In his remarks earlier this morning, comrade Sitaram warned of the dangers presented by the creation of Chinese capitalists and their admission into the Communist Party of China (CPC). Similar points were made by others in the course of yesterday’s proceedings. But we have paid no attention to one of the issues I raised yesterday, namely trade unionism in China.
British and western European delegations from communist and workers’ parties have been to China and visited the chemical plants and the car factories. What we have witnessed is the formation of a vast industrial proletariat in that country.
Yet, if we consider the composition of the CPC, we see that manual and industrial workers comprise only 9 per cent of the party’s membership. Professional and technical workers comprise an additional 23 per cent, but these are among the best paid workers and they include adult students.
While the social composition of CPC membership broadly reflects that of Chinese society more widely, we might expect the industrial working class to be ‘over-represented’ in the ranks of the country’s communist party. In a socialist society, they will ultimately decide the future course of development. Indeed, they will determine whether the socialist system continues to exist at all.
Here we must bear in mind the experience of the socialist systems in the former Soviet Union and eastern Europe.

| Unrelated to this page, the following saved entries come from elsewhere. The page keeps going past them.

-- ==== Sys2Proof/Machine/TestSkip.lean ====
section
/-! DEFINITION. The test and skip instructions (45_test_skip). -/

namespace Sys2Proof.Machine

open Sys2Proof

/-- SKE (R261). -/
def execSke (r : Ref) (s : State) : Result := s.withOperand 0o50 r fun m => s.skipIf (s.a == m)

/-- SKG (R262): a signed comparison. -/
def execSkg (r : Ref) (s : State) : Result := s.withOperand 0o73 r fun m => s.skipIf (m.toInt < s.a.toInt)

/-- SKM (R263). -/
def execSkm (r : Ref) (s : State) : Result := s.withOperand 0o70 r fun m => s.skipIf ((s.a ^^^ m) &&& s.b == 0)

/-- SKA (R264). -/
def execSka (r : Ref) (s : State) : Result := s.withOperand 0o72 r fun m => s.skipIf (s.a &&& m == 0)

/-- SKB (R265). -/
def execSkb (r : Ref) (s : State) : Result := s.withOperand 0o52 r fun m => s.skipIf (s.b &&& m == 0)

/-- SKN (R266). -/
def execSkn (r : Ref) (s : State) : Result := s.withOperand 0o53 r fun m => s.skipIf m.msb

/-- When an SKR in location 75 requests Clock Sync: the open parameter of 60 R549. -/
def skrSyncs (c : SkrSync) (v : Word) : Bool :=
  match c with
  | .never => false
  | .resultZero => v == 0
  | .resultNegative => v.msb

/-- SKR (R267; 60 R549). -/
def execSkr (r : Ref) (s : State) : Result :=
  s.atEA 0o60 r fun t =>
    let m := s.operand t
    let v := m - 1
    .next (({ s.write t v with ov := s.ov || m == 0o40000000 }.clockSync (skrSyncs s.cfg.skrSync v)).skipIf v.msb)

/-- SKD (R268): bits 0 to 14 of X are undefined afterwards (log 11). -/
def execSkd (r : Ref) (s : State) : Result :=
  s.withOperand 0o74 r fun m =>
    let sg := s.cfg.skdSigned
    let d := exponentDistance sg (low9 s.b) (low9 m)
    ({ s with x := setLow9 s.freeWord d }.draw 1).skipIf
      (exponentValue sg (low9 s.b) < exponentValue sg (low9 m))

end Sys2Proof.Machine
end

As communists, we once considered that progress there was inevitable, whatever the ups and downs at any given time. Instead, we saw how workers can come to feel that that this is not their system. They can become alienated from it.
Here, we have to remember the distinction between class consciousness and revolutionary political consciousness. The former will develop when workers are collected together in large workplaces. That will happen  and no doubt is happening today  in China.
However, as Marxist-Leninists, we also understand that the development of revolutionary political consciousness is something different and additional. What are the roles, respectively, of the trade unions and the CPC in this process? How can the development of revolutionary political consciousness be ensured?
In response to comrade Samir, it is important to clarify our analytical concepts. Measures that can be described as ‘state capitalist’ are not the same in a capitalist society as they are in a society that is in transition to socialism or under socialism itself: state capitalist policies will be different in terms of what they actually are, how they are operated with what objectives.
It is also important to be clear about the distinction between a transition period and the period in which society has arrived at the stage of socialism  the lower stage of communism  where the means of production, distribution and exchange are largely public property, through one form or another of social ownership, where the capitalists have mostly been dispossessed, and where society is governed according to the principle of ‘from each according to their means, to each according to their contribution’.
I would argue that the transitional phase existed in the Soviet Union  with zig-zags, advances and strategic or tactical retreats  from 1917 until the first Five Year Plan. I would argue that China, too, went through that transition from 1949 to the point where public ownership, centralised planning and the governing principle of distribution began to predominate.
The danger is  as we saw in the last quarter of the 20th century  that social development can be reversed. The negation of the negation does not always result in a higher level of development, but can take society back to a lower level. The danger may be that China slips back from the stage of building socialism to the transitional phase before public ownership and the governing principle of distribution predominated.